### Work task
Only one stretch of the records below should be repeated. It starts with the line containing "byteOf (b2n m.active), byteOf" and goes on through the line containing "1 Line B. -/", exactly as written.

[[ Excerpted data, beginning ]]

/-- The first valid frame of a tick: RX_LOST, content, time check, Domain segment. -/
def takeFrame (f : Bytes) (lag : Int) (s : State) : State :=
  let s := updMate (fun m => { m with seen := true, rxLost := if bit (byteAt f 16) 2 then min 3 (m.rxLost + 1) else 0 }) s
  let was := s.mate.link
  let run := s.mate.confirmRun
  let s := updLink s
  let s := if was && s.mate.link then peerFrame f s else s
  let s := if was && s.mate.link && run = 2 && s.mate.confirmRun = 3 then confirm s else s
  let s := timeBeacon 2 (unbe (slice f 12 4)) (updTime 2 (fun t => { t with lag := some lag }) s)
  let h := byteAt f 48
  if s.dm.member && pathOn s 4 && s.mate.link && h / 64 = 3 && h % 32 ≤ 11 then
    dmSegment 4 11 (bit h 5) (slice f 49 (h % 32)) s
  else s

/-- Is a mate frame valid: length, first bytes and CRC (R329)? -/
def mateValid (f : Bytes) : Bool :=
  f.length == 64 && unbe (slice f 0 2) == 0xC3A6 && unbe (slice f 60 4) == crc32c (f.take 60)

/-- A frame on lane `n`: three valid ones in a row bring the lane up (R330). -/
def mateRx (n : Nat) (f : Bytes) (lag : Int) (s : State) : State :=
  if mateValid f then
    let s := updMate (fun m => { m with lanes := lmod m.lanes n fun l => {
      l with
      good := min 3 (l.good + 1), quiet := 0, up := l.up || 2 ≤ l.good } }) s
    if s.mate.seen then updLink s else takeFrame f lag s
  else bump 860 (updMate (fun m => { m with lanes := lmod m.lanes n fun l => { l with good := 0 } }) s)

/-! ## Roles (R333, R334) -/

/-- A decided role is taken in the commit window, once a frame has shown the peer idle (R333). -/
def mateActivate (s : State) : State :=
  match s.mate.activateAt, s.mate.idleAt with
  | some t, some i =>
    if t ≤ s.elapsed && i < s.elapsed && mateOn s then
      let s := setRole true (updMate (fun m => { m with activateAt := none, want := none, idleAt := none }) s)
      if (s.mate.switch.map (·.done)).getD false then updMate (fun m => { m with switch := none }) (answerSwitch .ok s)
      else s
    else s
  | _, _ => s

/-- MATE_ACTIVATE. -/
def execMateActivate (s : State) : Out := within mateActivate s

/-- Start a switch: T is 16 ticks on (R334). -/
def startSwitch (owner : Option CmdKey) (s : State) : State :=
  updMate (fun m => { m with switch := some { mine := true, owner := owner, t := s.tick + 16 }, healthRun := 0 }) s

/-- May a switch start: roles in force, the link up, one of the two ACTIVE, none under way? -/
def canSwitch (s : State) : Bool :=
  mateOn s && s.mate.link && s.mate.switch.isNone && s.mate.active != bit s.mate.peerFlags 0

/-- The steps of a switch at T − 8 and T (R334). -/
def switchTick (s : State) : State :=
  match s.mate.switch with
  | none => s
  | some w =>
    if w.done then
      if !w.mine && !s.mate.activateAt.isSome then updMate (fun m => { m with switch := none }) s else s
    else if w.mine && !w.acked then
      if w.t ≤ s.tick + 8 then
        bump 862 (updMate (fun m => { m with switch := none }) (answerSwitch (.st 0x1B05) s))
      else s
    else if w.t ≤ s.tick then
      let s := bump 861 (updMate (fun m => { m with switch := some { w with done := true } }) s)
      let s := if s.mate.active then setRole false s else if s.mate.link then wantActive s.elapsed s else s
      if s.mate.link then s else updMate (fun m => { m with switch := none }) s
    else s

/-- MATE_SWITCH_TICK. -/
def execMateSwitchTick (s : State) : Out := within switchTick s

/-- The conditions of an automatic switch in this tick (R334). -/
def autoWanted (s : State) : Bool :=
  s.parN 0xB015 0 == 1 && canSwitch s && !s.mate.active && bit s.mate.peerFlags 6 && !healthFault s

/-- After 8 ticks of a peer's health fault the STANDBY device starts a switch. -/
def autoSwitch (s : State) : State :=
  if 8 ≤ s.mate.healthRun && autoWanted s then startSwitch none s else s

/-! ## The link lost (R335) -/

/-- Is the link lost and the hold-off over? -/
def afterHoldoff (s : State) : Bool :=
  mateOn s && !s.mate.link && (match s.mate.lostAt with
    | some t => t + holdoff s ≤ s.elapsed
    | none => false)

/-- Has something happened within the last MATE_PROBE_WINDOW? -/
def inWindow (s : State) (t : Option Nat) : Bool :=
  match t with
  | some t => s.elapsed < t + probeWin s
  | none => false

/-- Send a PROBE (5) or PROBE_REPLY (6) to the peer with HEARD and GRANT as they stand. -/
def sendProbe (ty : Nat) (s : State) : State :=
  match s.dm.member, s.mate.peerMember with
  | true, some id =>
    let grant := seniorNow s && inWindow s s.mate.heardAt
    let s := if grant then updMate (fun m => { m with grantTick := some s.tick }) s else s
    bump 863 (dmSend ty id (be 8 s.tick ++ [byteOf (b2n (inWindow s s.mate.anyAt) + 2 * b2n grant)]) (sendPaths s) s)
  | _, _ => s

/-- After the hold-off probing begins. -/
def holdoffExpiry (s : State) : State :=
  if afterHoldoff s && s.mate.probeAt.isNone then
    sendProbe 5 (updMate (fun m => { m with probeAt := some s.elapsed }) s)
  else s

/-- Every MATE_PROBE_WINDOW / 8 another PROBE goes out. -/
def probeTimer (s : State) : State :=
  match s.mate.probeAt with
  | some t =>
    if afterHoldoff s && t + probeWin s / 8 ≤ s.elapsed then
      sendProbe 5 (updMate (fun m => { m with probeAt := some s.elapsed }) s)
    else s
  | none => s

/-- What a PROBE or PROBE_REPLY of the peer brings (R335). -/
def onProbe (reply : Bool) (_ : Nat) (m : DmIn) (s : State) : State :=
  if s.mate.peerMember ≠ some m.origin then s
  else
    let flags := byteAt m.body 8
    let sent := unbe (slice m.body 0 8)
    let s := bump 864 (updMate (fun x => { x with anyAt := some s.elapsed }) s)
    let s := if bit flags 0 then
        let first := !s.mate.link && !s.mate.down
        raiseIf first 0xBB (updMate (fun x => { x with
          heardAt := some s.elapsed, heardTick := s.tick, peer := 1, down := x.down || !x.link }) s)
      else s
    let s := if bit flags 1 && !seniorNow s then
        updMate (fun x => { x with grantTick := some (max sent (x.grantTick.getD 0)) }) s
      else s
    if reply && afterHoldoff s then sendProbe 6 s else s

/-- An ACTIVE junior whose latest GRANT is Λ ticks old enters STANDBY. -/
def leaseExpiry (s : State) : State :=
  let old := match s.mate.grantTick with
    | some g => g + lambda s ≤ s.tick
    | none => true
  if afterHoldoff s && s.mate.active && !seniorNow s && old then setRole false s else s

/-- JUNIOR_LEASE_EXPIRY. -/
def execJuniorLeaseExpiry (s : State) : Out := within leaseExpiry s

/-- A confirmed STANDBY senior that has not heard the junior for a window, and whose last GRANT is Λ + 1 ticks old,
becomes ACTIVE. -/
def takeover (s : State) : State :=
  let old := match s.mate.grantTick with
    | some g => g + lambda s + 1 ≤ s.tick
    | none => true
  if afterHoldoff s && !s.mate.active && seniorNow s && !inWindow s s.mate.heardAt && old then setRole true s else s

/-- SENIOR_TAKEOVER. -/
def execSeniorTakeover (s : State) : Out := within takeover s

/-- No message with HEARD for a window: the peer is lost. -/
def peerLost (s : State) : State :=
  if afterHoldoff s && !inWindow s s.mate.heardAt && s.mate.peer != 2 then
    raise 0xBC (updMate (fun m => { m with peer := 2 }) s)
  else s

/-! ## The tick and the parameters -/

/-- What the commit window does of the mate logic. -/
def mateWindow (s : State) : State := takeover (leaseExpiry (mateActivate (switchTick s)))

/-- What the work span of a tick does of it. -/
def mateWork (s : State) : State :=
  let s := [0, 1].foldl (fun s n => laneDown n s) s
  let s := mateSend (peerLost (probeTimer (holdoffExpiry s)))
  let s := autoSwitch (updMate (fun m => { m with healthRun := if autoWanted s && m.seen then min 8 (m.healthRun + 1) else 0 }) s)
  updMate (fun m => { m with
    seen := false, confirmRun := if m.seen || m.confirmRun = 3 then m.confirmRun else 0,
    rxLost := if m.seen || m.rxLost = 3 then m.rxLost else 0,
    lanes := m.lanes.map fun l => { l with good := if l.quiet = 0 then l.good else 0, quiet := min 6 (l.quiet + 1) } }) s

/-- MATE_ENABLE has changed: STANDBY when it becomes 1, no role when it becomes 0 (R331). -/
def mateEnableChanged (s : State) : State :=
  let s := answerSwitch (.st stAborted) s
  (List.range 12).foldl setSquelch (setRole false (updMate (fun m => { m with
    switch := none, activateAt := none, want := none, idleAt := none, probeAt := none }) s))

/-- MATE_SENIOR has changed: confirmation is withdrawn until the next link-up (R332). -/
def mateSeniorChanged (s : State) : State := updMate (fun m => { m with confirmed := false, confirmRun := 3 }) s

/-! ## Commands (R337) -/

/-- MATE_STATUS. -/
def infoMateStatus : CmdInfo := { op := 0x0B10, len := .fixed 16, desc := true }
/-- MATE_SWITCH. -/
def infoMateSwitch : CmdInfo := { op := 0x0B11 }

/-- The 48 bytes of MATE_STATUS. -/
def mateStatusBytes (s : State) : Bytes :=
  let m := s.mate
  le 8 s.tick ++ [byteOf (b2n (m.lanes.getD 0 {}).up + 2 * b2n (m.lanes.getD 1 {}).up), byteOf (b2n m.link),
      byteOf (b2n m.active), byteOf (b2n (effSenior s) + 128 * b2n m.confirmed)]
    ++ le 2 (m.peerMember.getD 0) ++ [byteOf m.peer, 0] ++ le 8 m.heardTick ++ le 8 (m.grantTick.getD 0)
    ++ le 4 (match (s.dm.time.getD 2 {}).offset with
      | some o => ux 32 o
      | none => 0x80000000) ++ zeros 12

end Sys2Proof.Machine
end

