-- ==== Sys2Proof/Machine/Power.lean ====
section
/-! DEFINITION. Power.lean: power states, carrier starts and stops, gating, voltage, PMBus, heat and pin protection (group
0x1, R462 to R484). -/
namespace Sys2Proof.Machine

/-- Change the power manager. -/
def updPwr (f : Pwr → Pwr) (s : State) : State := { s with pwr := f s.pwr }

/-- The bit of a line in a mask of carriers. -/
def lineBit (c : Line) : Nat := 2 ^ c.ix

/-- The carriers that run, bit 0 Line A, bit 1 Line B. -/
def runMask (s : State) : Nat := b2n s.pwr.aRun + 2 * b2n s.pwr.bRun

/-- Set whether a carrier runs. Its recovered clock, lost with the carrier, qualifies without a wait when it runs again
(R347). -/
def setRun (c : Line) (v : Bool) (s : State) : State :=
  let s := if v then updRef (4 + c.ix) (fun x => { x with hadDisq := false }) s else s
  updPwr (fun p => match c with
    | .a => { p with aRun := v }
    | .b => { p with bRun := v }) s

/-! ## Carriers (R464) -/

/-- A carrier's client lanes are powered up or down, and every squelch brought up to date. -/
def clientLanes (c : Line) (v : Bool) (s : State) : State :=
  (List.range 12).foldl (fun s i =>
    if cliOn s i && cliLine s i == c && !(getCli s i).disrupt && (getCli s i).lanesUp != v then
      let off : Bool := !v && (getCli s i).aligned
      setSquelch (raiseIf off 0x70 (updCli i (fun x => { x with lanesUp := v, aligned := x.aligned && v }) s)) i
    else s) s

/-- The lanes of a stopped carrier's clients power down once its charged batches are released. -/
def lanesDown (c : Line) (s : State) : State :=
  if carrierRuns s c || !(getFec s c).cur.frames.isEmpty || !(getFec s c).prev.frames.isEmpty then s
  else clientLanes c false s

/-- The reference lane of TM_LANE_SRC, powered with its carrier, qualifies without a wait (R347). -/
def laneRefNew (c : Line) (s : State) : State :=
  if (laneOwner s (s.parN 0x2002 0)).any (cliLine s · == c) then updRef 6 (fun x => { x with hadDisq := false }) s else s

/-- A carrier runs: the transmitter leaves the forced DARK, the receiver enters SIGNAL, client lanes are up. -/
def carrierUp (c : Line) (s : State) : State :=
  raise 0x10 (laneRefNew c <| clientLanes c true (rxStart c (setOutput c (setRun c true s))))

/-- A carrier stops in one commit window: its clients have no valid data from here on. -/
def carrierDown (c : Line) (s : State) : State :=
  raise 0x10 (whCarrierStop c (lanesDown c (clientsFault c (calOff c (rxStop c (setOutput c (setRun c false s)))))))

/-! ## Moves (R463, R466, R469) -/

/-- Is this move permitted from the present state: STANDBY and PARK, STANDBY to a LINE state, between LINE states, a LINE
state to STANDBY, LINE_ONE to the other carrier? -/
def movePermitted (s : State) (target want : Nat) : Bool :=
  let st := s.pwr.state
  if target = 1 then st == 2
  else if st = 2 then target == 3 || target == 4
  else if st = 3 then target == 2 || target == 4 || (target == 3 && want != runMask s)
  else st == 4 && (target == 2 || target == 3)

/-- Does something keep the device out of PARK (R466)? -/
def parkBlocked (s : State) : Bool :=
  !s.cmd.entries.isEmpty || timedUsed s != 0 || dmaRunning s || !s.flash.ops.isEmpty || (getExch s .a).isSome
    || (getExch s .b).isSome

/-- The mapped entries: index, address, role. -/
def railMap (s : State) : List (Nat × Nat × Nat) :=
  ((chunks 8 (s.par 0x1001 0)).zipIdx.map fun e => (e.2, byteAt e.1 0, byteAt e.1 2)).filter (·.2.2 != 0)

/-- The mapped converter and host-lane rails in the order they are switched on: VDDA_CNV, VDDA_HV, VDD_HL 0.75 V, VDD_HL
1.20 V (R472, R493). -/
def railsOwned (s : State) : List (Nat × Nat × Nat) :=
  [3, 4, 5, 6].flatMap fun r => (railMap s).filter (·.2.2 == r)

/-- Does a stuck PMBus pin fail every transaction (R479)? -/
def pmbStuck (s : State) : Bool := bit s.pwr.stuck 22 || bit s.pwr.stuck 23

/-- A PMBus transaction has failed three times: two of the attempts were retries. -/
def pmbFault (addr : Nat) (s : State) : State :=
  raise 0x18 (bump 76 (bumpBy 75 2 (updPwr (fun p => { p with pmbFailAddr := addr }) s)))

/-- VOUT_COMMAND sets VDD_CORE to `v` mV on the mapped rail (R466, R467, R471, R472); not `ok` when its attempts fail. -/
def voutCore (v : Nat) (ok : Bool) (s : State) : State :=
  match (railMap s).find? (·.2.2 == 1) with
  | none => s
  | some e =>
    if ok && !pmbStuck s then updPwr (fun p => { p with vcore := v }) (bump 74 s) else pmbFault e.2.1 (bump 74 s)

/-- Switch the converter and host-lane rails on or off, in reverse order: one OPERATION for each of them that is mapped
(R472, R493). A stuck PMBus pin fails these; the first that fails ends the switching on. -/
def switchRails (on : Bool) (s : State) : State :=
  let v := if on then 15 else 0
  let rails := if on then railsOwned s else (railsOwned s).reverse
  if s.pwr.railsOn = v then s
  else if pmbStuck s then
    (if on then rails.take 1 else rails).foldl (fun t e => pmbFault e.2.1 (bump 74 t)) s
  else updPwr (fun p => { p with railsOn := v }) (bumpBy 74 rails.length s)

/-- A start fails on a PMBus transaction (R469): what this move started stops again and the state stays. -/
def moveFailed (m : PwrMove) (s : State) : State :=
  let s := bothLines.foldl (fun s c =>
    if bit m.want c.ix && !bit m.had c.ix then (if carrierRuns s c then carrierDown c s else calOff c s) else s) s
  let s := updPwr (fun p => { p with move := none }) s
  let s := if m.had = 0 then switchRails false s else s
  finishOpt m.owner (.st 0x1101) (raise 0x11 (bump 68 s))

/-- Moves begin in the first commit window after acceptance: carriers stop, and others start with their BOOT calibration
once their rails are on. -/
def moveBegin (s : State) : State :=
  match s.pwr.move with
  | none => s
  | some m =>
    if m.begun || s.elapsed ≤ m.started then s
    else
      let stuck : Bool := m.want != 0 && s.pwr.railsOn = 0 && pmbStuck s && !(railsOwned s).isEmpty
      let s := updPwr (fun p => { p with move := some { m with begun := true } }) s
      let s := if m.want = 0 then s else switchRails true s
      if stuck then moveFailed m s else
      let s := bothLines.foldl (fun s c => if bit m.had c.ix && !bit m.want c.ix then carrierDown c s else s) s
      bothLines.foldl (fun s c => if bit m.want c.ix && !bit m.had c.ix then calBoot c s else s) s

/-- The move has reached its state. -/
def moveDone (m : PwrMove) (s : State) : State :=
  let s := updPwr (fun p => { p with
    move := none, state := m.target, whStby := m.target == 2 && m.whisper }) s
  let s := if m.want = 0 then switchRails false s else s
  let s := if m.target = 2 then enginesOff s else s
  finishOpt m.owner .ok (raise 0x10 (bump (63 + m.target) s))

/-- The entry to PARK: merge buffer flushed, every key zeroised, the completion written, the clocks stopped last; a wake
that arrived meanwhile is acted on. -/
def parkEnter (m : PwrMove) (s : State) : State :=
  let s := moveDone m (zeroiseAll (flushAll 3 s))
  let s := updLink (updMate (fun x => { x with lanes := x.lanes.map fun l => { l with up := false } }) s)
  let s := (List.range 9).foldl (fun s r => if (getRef s r).qualified then disqualify r s else s) s
  let s := pllTo .stopped (voutCore 620 true s)
  match s.pwr.wakePending with
  | none => s
  | some (src, g) => updPwr (fun p => { p with waking := true, wakeSource := src, wakeGpio := g, wakePending := none }) s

[[ Excerpted data, end ]]

### Answer section
      byteOf (b2n m.active), byteOf (b2n (effSenior s) + 128 * b2n m.confirmed)]
    ++ le 2 (m.peerMember.getD 0) ++ [byteOf m.peer, 0] ++ le 8 m.heardTick ++ le 8 (m.grantTick.getD 0)
    ++ le 4 (match (s.dm.time.getD 2 {}).offset with
      | some o => ux 32 o
      | none => 0x80000000) ++ zeros 12

end Sys2Proof.Machine
end

-- ==== Sys2Proof/Machine/Power.lean ====
section
/-! DEFINITION. Power.lean: power states, carrier starts and stops, gating, voltage, PMBus, heat and pin protection (group
0x1, R462 to R484). -/
namespace Sys2Proof.Machine

/-- Change the power manager. -/
def updPwr (f : Pwr → Pwr) (s : State) : State := { s with pwr := f s.pwr }

/-- The bit of a line in a mask of carriers. -/
def lineBit (c : Line) : Nat := 2 ^ c.ix

/-- The carriers that run, bit 0 Line A, bit 1 Line B. -/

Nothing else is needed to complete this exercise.